*** Opening of DATA TO EXAMINE ***

-- ==== Sys2Proof/Machine/Mgmt.lean ====
section
/-! DEFINITION. Management: life-cycle codes, sensors as PLDM shows them, mirror registers, cooling health, host silence, the store and POLICY class 5 (R692 to R711, R776). -/

namespace Sys2Proof.Machine

/-- The number of a life-cycle state (Table MGMT-18). -/
def LifeCycle.code : LifeCycle → Nat
  | .blank => 0
  | .maker => 1
  | .field => 2
  | .returned => 3
  | .retired => 4

/-- RETURNED or RETIRED: the module has no PCIe function and joins no bus (Table MGMT-13). -/
def outOfUse (s : State) : Bool := s.mgmt.fuses.lc == .returned || s.mgmt.fuses.lc == .retired

/-! ### Sensors (Tables MGMT-4 and MGMT-5) -/

/-- The state listed last among those that hold; state 1 when none of the others does (R694). -/
def lastState (l : List Bool) : Nat := l.zipIdx.foldl (fun n e => if e.1 then e.2 + 2 else n) 1

/-- Sensor 112: Idle, Held, Busy, Fault. -/
def storeState (s : State) : Nat := lastState [s.mgmt.hold, s.mgmt.storing.isSome, s.mgmt.storeFault]

/-- No warden is in command of the rack bus. -/
def wardenSilent (s : State) : Bool := (inCommand s 0).isNone

/-- The warden needs commissioning: its record was torn, or its claims are 0 (R639, R711). -/
def commNeeded (s : State) : Bool := wardTorn s || (s.ward.rackRole && s.ward.rackClaim == 0)

/-- The state of a state sensor (Table MGMT-5). -/
def stateSensor (s : State) (id : Nat) : Nat :=
  let p := s.pump
  if id = 101 then s.mgmt.health + 1
  else if id = 102 then lastState [(s.thr 0).active, (s.thr 1).active, s.ao.dieTrip || (s.ao.latch && s.ao.causes.die)]
  else if id = 103 then lastState [p.tapeFault, p.blind, p.leak != 0]
  else if id = 104 then p.st.code + 1
  else if id = 105 then lastState [p.ageLevel != 0, phaseOpen s, p.ageLevel == 2, p.st == .stalled]
  else if id = 106 then lastState [s.power.nCap != 0, s.power.fault, s.power.unmeetable]
  else if id = 107 then lastState [s.sup.mainEn, s.sup.unsolicited, s.ao.latch]
  else if id = 108 then lastState [!s.ao.strapsOk, s.bus.rack.conflict || s.bus.row.conflict]
  else if id = 109 then lastState [wardenSilent s, s.mgmt.silent, wardenSilent s && s.mgmt.silent]
  else if id = 110 then lastState [capable s, capable s && commNeeded s, s.ward.rackRole && !s.ward.active, s.ward.active]
  else if id = 111 then s.mgmt.fuses.lc.code
  else if id = 112 then storeState s
  else lastState [s.heat.dew]

/-- The threshold state of a numeric sensor: 1 normal, 2 warning, 3 critical, 4 fatal (R693). -/
def numState (s : State) (id : Nat) : Nat :=
  let on := fun t => (s.thr t).active
  if id = 1 then lastState [on 0, on 1, s.ao.latch && s.ao.causes.die]
  else if id = 2 then lastState [(List.range 8).any (fun i => on (2 + i)), false, s.ao.latch && s.ao.causes.stack]
  else if 3 ≤ id && id ≤ 10 then lastState [on (id - 1), false, s.ao.latch && s.ao.tripStacks.contains (id - 3)]
  else if id = 11 then lastState [on 11]
  else if id = 12 then lastState [on 10]
  else if id = 22 then s.pump.ageLevel + 1
  else 1

/-- The reading of a numeric sensor in its resolution, none while its source is invalid or unpowered (R692). -/
def numReading (s : State) (id : Nat) : Option Int :=
  let powered := fun (x : Option Int) => if s.sup.regs then x else none
  if id = 1 then dieVal s
  else if id = 2 then powered (maxI (readings s ((List.range 8).map (· + 16))))
  else if 3 ≤ id && id ≤ 10 then powered (sensorVal s (13 + id))
  else if id = 11 then (inletVal s).map (fun t => rne (16 * t))
  else if id = 12 then (outletVal s).map (fun t => rne (16 * t))
  else if id = 13 then sensorVal s 28
  else if id = 14 then sensorVal s 29
  else if id = 15 then sensorVal s 30
  else if id = 16 then s.heat.dewPoint
  else if id = 17 then sensorVal s 31
  else if id = 18 then (if s.power.fault then none else powered (some (rne (measured s))))
  else if id = 19 then some (rne (capEff s))
  else if id = 20 then (if s.power.fault then none else powered (some (rne (100 * inputV s))))
  else if id = 21 then some (rne (sMeas s / 10))
  else if id = 22 then (ageIndex s).map (fun x => rne (1000 * x))
  else if id = 23 then powered (some ((((runningMgs s).map (fun e => e.2.n)).foldl max 0 : Nat) : Int))
  else some ((peakOf s.heat.forecast : Nat) : Int)

/-- Put an event into the PLDM event queue, while a receiver is named; a full queue displaces its oldest (R698, R699). -/
def pldmEvent (e : PldmEvent) (s : State) : State :=
  match s.mgmt.receiver with
  | none => s
  | some (b, _) => s.modMgmt fun m =>
      let m := if m.events.length < 32 then { m with events := m.events ++ [e] }
        else { m with events := m.events.drop 1 ++ [e], eventDrops := m.eventDrops + 1, eventSent := false, eventTries := 0 }
      { m with alertLow := m.alertLow || b == .smbus }

/-- The sensors whose changes send events. -/
def eventSensors : List Nat := [1, 2, 3, 4, 5, 6, 7, 8, 9, 10, 11, 12, 22, 101, 102, 103, 104, 105, 106, 107, 108, 109, 110, 111, 112, 113]

/-- Follow one sensor (R693, R694, R698). -/
def watchSensor (id : Nat) (s : State) : State :=
  let v := if id < 100 then numState s id else stateSensor s id
  let old := tget 1 s.mgmt.sensors id
  if v = old then s
  else pldmEvent { sensor := id, numeric := decide (id < 100), state := v, prev := old } (s.modMgmt fun m => { m with sensors := tput 1 m.sensors id v })

/-! ### Mirror registers (R776) -/

/-- PUMP.INFO (Table PUMP-5). -/
def pumpInfo (s : State) : Nat := 2 + 60 * 2 ^ 4 + (validBands s.pump.skips).length * 2 ^ 12 + badBands s.pump.skips * 2 ^ 15

/-- BUS.INFO (R632). -/
def busInfo (s : State) : Nat :=
  nodeId s 0 % 64 + (if busEnabled s 1 then nodeId s 1 % 64 else 0) * 2 ^ 6 + b2n (busEnabled s 1) * 2 ^ 12 + b2n (s.bus.rack.join == .joined) * 2 ^ 13 +
    b2n (s.bus.row.join == .joined) * 2 ^ 14 + b2n s.bus.clock.synced * 2 ^ 15

/-- WARD.INFO (R680). -/
def wardInfo (s : State) : Nat :=
  let w := s.ward
  if !capable s then 0
  else 1 + b2n w.rackRole * 2 + b2n w.rowRole * 4 + w.side % 2 * 8 + b2n w.active * 16 + b2n (linkUpW s) * 32 + w.rackClaim % 65536 * 2 ^ 16

/-- MGMT.INFO (Table MGMT-18). -/
def mgmtInfo (s : State) : Nat :=
  (runningFw s).version % 65536 + s.mgmt.running % 2 * 2 ^ 16 + b2n s.mgmt.silent * 2 ^ 17 + b2n s.mgmt.storeFault * 2 ^ 18

/-- LC.STATUS (Table MGMT-18). -/
def lcStatus (s : State) : Nat :=
  let f := s.mgmt.fuses
  f.lc.code + f.returns % 4 * 8 + f.returns % 4 * 32 + b2n (f.enrolled.contains f.returns) * 128 + b2n s.mgmt.unlocked * 256

/-- The mirror registers by offset, with their values (R776). -/
def mirrorValues (s : State) : List (Nat × Nat) :=
  [(0x1700, pumpInfo s)] ++ (List.range 4).map (fun k => (0x1710 + 4 * k, s.pump.skips.getD k 0)) ++
  [(0x1800, busInfo s), (0x1900, wardInfo s), (0x1A00, mgmtInfo s), (0x1B00, lcStatus s)]

/-- Send one mirror value. -/
def mirrorSend (e : Nat × Nat) (s : State) : State := a6Push (.mirror e.1 e.2) (s.modMgmt fun m => { m with mirrored := tput 0 m.mirrored e.1 e.2 })

/-- Send the mirror values that have changed (R776). -/
def mirrorChanges (s : State) : State :=
  (mirrorValues s).foldl (fun t e => if tget 0 t.mgmt.mirrored e.1 = e.2 then t else mirrorSend e t) s

/-- Send every mirror value, every 100 ms (R776). -/
def mirrorAll (s : State) : State := (mirrorValues s).foldl (fun t e => mirrorSend e t) s

/-- SERVICE_N is driven low: a leak verdict, a pump alarm, a tape fault or a strap fault (R71, R77, R92, R569, R606). -/
def serviceWanted (s : State) : Bool :=
  s.pump.leak != 0 || pumpAlarm s || s.pump.tapeFault || !s.ao.strapsOk || s.bus.rack.conflict || s.bus.row.conflict

/-- What the management plane does after every command that touches it: PLDM sensors, SERVICE_N and the mirror registers follow the state. -/
def watch (s : State) : State :=
  if !s.stew then s
  else
    let s := forEach eventSensors watchSensor s
    mirrorChanges (s.modMgmt fun m => { m with serviceLow := serviceWanted s })

/-! ### Cooling health (R700, R701) -/

/-- The conditions of Table MGMT-7 that hold. -/
def coolBits (s : State) : Nat :=
  let p := s.pump
  let zones := ((List.range 6).filter (fun z => (s.zone z).faulted)).length
  let c := s.ao.causes
  ([p.ageLevel == 1, p.tapeFault, p.blind, decide (3000 ≤ s.mgmt.diagRun), zones == 1, s.heat.dew, p.qWard != 0 && wardenSilent s, decide (500 ≤ s.mgmt.limitRun),
    bit s.power.lastReasons 8, pumpAlarm s, p.leak != 0, s.power.unmeetable, (s.thr 10).active, decide (2 ≤ zones),
    s.ao.latch && (c.die || c.stack || c.tape || c.mass)].zipIdx.map (fun e => if e.1 then 2 ^ e.2 else 0)).sum

/-- The level that a set of conditions gives. -/
def coolLevel (b : Nat) : Nat := if 512 ≤ b then 2 else if 0 < b then 1 else 0

/-- Judge COOLING_HEALTH at a module cycle: a rise at once, a fall after the lower level has held for 10 s (R700, R701). -/
def coolHealth (s : State) : State :=
  let s := s.modMgmt fun m => { m with
    diagRun := if diagDeferred s then min 3000 (m.diagRun + 1) else 0
    limitRun := if atLimit s && flowRequest s != 0 then min 500 (m.limitRun + 1) else 0 }
  let b := coolBits s
  let l := coolLevel b
  let s := s.modMgmt fun m => { m with healthZero := if l = 0 then min 500 (m.healthZero + 1) else 0, healthRun := if l ≤ 1 then min 500 (m.healthRun + 1) else 0 }
  let old := s.mgmt.health
  let new := if old ≤ l then l else if 500 ≤ s.mgmt.healthZero then 0 else if old = 2 && decide (500 ≤ s.mgmt.healthRun) then 1 else old
  if new = old then s
  else a6Rec 0x0503 [(20, 1, new), (21, 1, old), (22, 2, b)] (s.modMgmt fun m => { m with health := new })

/-! ### Host silence (R702) -/

/-- HOST_SILENT (Table MGMT-19). -/
def hostSilent (began : Bool) (s : State) : State := a6Rec 0x0502 [(20, 1, b2n began), (24, 6, s.mgmt.lastHost.toNat)] s

/-- Host activity: a host that was silent is so no more. -/
def hostActive (s : State) : State :=
  let s := if s.mgmt.silent then hostSilent false (s.modMgmt fun m => { m with silent := false }) else s
  s.modMgmt fun m => { m with lastHost := s.ao.rowTime }

/-- HOST_SILENCE_TIMEOUT: the period has passed without host activity. -/
def hostTimeout (s : State) : State := if !s.stew || s.mgmt.silent then s else hostSilent true (s.modMgmt fun m => { m with silent := true })

/-! ### The store (R707 to R711) -/

/-- STORE_EVENT (Table MGMT-19). -/
def storeEvent (event kind : Nat) (s : State) : State := a6Rec 0x0504 [(20, 1, event), (21, 1, kind)] s

/-- Whether a job may start: not while the hold is set, but for the leak verdict (R710). -/
def jobReady (m : Mgmt) (j : StoreJob) : Bool := !m.hold || j.kind == 4

/-- STORE_START: one store at a time; none while a module reset waits (R59, R708 to R710). -/
def storeStart (s : State) : State :=
  if !s.stew || s.mgmt.storing.isSome || s.ao.resetDue.isSome then s
  else match s.mgmt.jobs.find? (jobReady s.mgmt) with
    | none => s
    | some j => s.modMgmt fun m => { m with storing := some j, jobs := dropFirst (jobReady m) m.jobs }

/-- STORE_COMPLETE: the read-back has passed, or the store is retried once and then sets the store fault (R709). -/
def storeDone (ok : Bool) (s : State) : State :=
  match s.mgmt.storing with
  | none => s
  | some j =>
    let n := (tget 0 s.mgmt.seqs j.kind + 1) % 2 ^ 32
    let s := s.modMgmt fun m => { m with seqs := tput 0 m.seqs j.kind n }
    if ok then s.modMgmt fun m => { m with storing := none, regions := tput .absent m.regions j.kind (.valid n j.body) }
    else if !j.retried then storeEvent 2 j.kind (s.modMgmt fun m => { m with storing := some { j with retried := true } })
    else storeEvent 3 j.kind (s.modMgmt fun m => { m with storing := none, storeFault := true, regions := tput .absent m.regions j.kind .torn })

/-- The power-policy record: c_set, module mode, SET_ADMIT, the host-silence period, and the cages whose breach action is report only (R503, R554, R702). -/
def powerBody (s : State) : List Int :=
  ([s.power.cSet, b2n s.power.margin, s.heat.timeout, s.heat.action, s.heat.admitDt, s.mgmt.silentPeriod] ++ s.heat.reportOnly).map (fun n => ((n : Nat) : Int))

/-- Take the power-policy record. -/
def takePower (l : List Int) (s : State) : State :=
  let n := fun i => (l.getD i 0).toNat
  let s := s.modPower fun p => { p with cSet := n 0, margin := n 1 == 1 }
  let s := s.modHeat fun h => { h with timeout := n 2, action := n 3, admitDt := n 4, reportOnly := (l.drop 6).map (·.toNat) }
  s.modMgmt fun m => { m with silentPeriod := n 5 }

/-- The control mode ordered: the one that waits for RUN, the one a capture will restore, else the one in force. -/
def orderedMode (s : State) : Bool := s.pump.modeWait.getD (match s.pump.capture with | some c => c.modeBefore | none => s.pump.speedMode)

/-- The coolant-policy record (R591). -/
def coolBody (s : State) : List Int :=
  [b2n (orderedMode s), s.pump.setSpeed, s.pump.qMin, s.pump.qMax, s.pump.up, s.pump.down, s.pump.fluid].map (fun n => ((n : Nat) : Int))

/-- Take the coolant-policy record. -/
def takeCool (l : List Int) (s : State) : State :=
  let n := fun i => (l.getD i 0).toNat
  s.modPump fun q => { q with speedMode := n 0 == 1, setSpeed := n 1, qMin := n 2, qMax := n 3, up := n 4, down := n 5, fluid := n 6 }

/-- Baseline points of a pump-baseline record. -/
def basePoints : Nat → List Int → List BasePoint
  | 0, _ => []
  | n + 1, l =>
    let q := fun (i : Nat) => ((l.getD i 0 : Int) : Rat) / ((l.getD (i + 1) 1 : Int) : Rat)
    { rpm := (l.getD 0 0).toNat, duty := q 1, inlet := q 3, fluid := (l.getD 5 0).toNat } :: basePoints n (l.drop 6)

/-- 10 s have passed since the last store of a record began. -/
def storeDue (s : State) (t : Option Nat) : Bool := match t with
  | none => true
  | some t => decide (10 * ticksPerSecond ≤ s.now - t)

/-- POWER_POLICY_STORE: the power-policy and coolant-policy records are written after a change, at most once per 10 s (R503, R591). -/
def policyStore (s : State) : State :=
  if !s.stew then s
  else
    let s := if s.mgmt.powerDirty && storeDue s s.mgmt.powerStoredAt then
        (queueStore 1 (powerBody s) s).modMgmt fun m => { m with powerDirty := false, powerStoredAt := some s.now }
      else s
    if s.mgmt.coolDirty && storeDue s s.mgmt.coolStoredAt then
      (queueStore 2 (coolBody s) s).modMgmt fun m => { m with coolDirty := false, coolStoredAt := some s.now }
    else s

/-! ### Class 5 (Table MGMT-8) -/

/-- Set the host-silence period. -/
def setSilence (p : Nat) (s : State) : State := powerChanged (s.modMgmt fun m => { m with silentPeriod := p })

/-- Set or release the store hold; each change is recorded (R710). -/
def setHold (on : Bool) (s : State) : State :=
  let t := s.modMgmt fun m => { m with hold := on }
  if s.mgmt.hold == on then t else storeEvent (if on then 4 else 5) 0 t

*** Close of DATA TO EXAMINE ***

## WORK REQUEST:
Only one stretch of the data above is needed. Restate it word for word, from the line containing "(b, _) => s.modMgmt fun m =>" through the line containing "if !capable s then 0", both ends included.

## SOLVED PROBLEM:
  | some (b, _) => s.modMgmt fun m =>
      let m := if m.events.length < 32 then { m with events := m.events ++ [e] }
        else { m with events := m.events.drop 1 ++ [e], eventDrops := m.eventDrops + 1, eventSent := false, eventTries := 0 }
      { m with alertLow := m.alertLow || b == .smbus }

/-- The sensors whose changes send events. -/
def eventSensors : List Nat := [1, 2, 3, 4, 5, 6, 7, 8, 9, 10, 11, 12, 22, 101, 102, 103, 104, 105, 106, 107, 108, 109, 110, 111, 112, 113]

/-- Follow one sensor (R693, R694, R698). -/
def watchSensor (id : Nat) (s : State) : State :=
  let v := if id < 100 then numState s id else stateSensor s id
  let old := tget 1 s.mgmt.sensors id
  if v = old then s
  else pldmEvent { sensor := id, numeric := decide (id < 100), state := v, prev := old } (s.modMgmt fun m => { m with sensors := tput 1 m.sensors id v })

/-! ### Mirror registers (R776) -/

/-- PUMP.INFO (Table PUMP-5). -/
def pumpInfo (s : State) : Nat := 2 + 60 * 2 ^ 4 + (validBands s.pump.skips).length * 2 ^ 12 + badBands s.pump.skips * 2 ^ 15

/-- BUS.INFO (R632). -/
def busInfo (s : State) : Nat :=
  nodeId s 0 % 64 + (if busEnabled s 1 then nodeId s 1 % 64 else 0) * 2 ^ 6 + b2n (busEnabled s 1) * 2 ^ 12 + b2n (s.bus.rack.join == .joined) * 2 ^ 13 +
    b2n (s.bus.row.join == .joined) * 2 ^ 14 + b2n s.bus.clock.synced * 2 ^ 15

/-- WARD.INFO (R680). -/
def wardInfo (s : State) : Nat :=
  let w := s.ward
  if !capable s then 0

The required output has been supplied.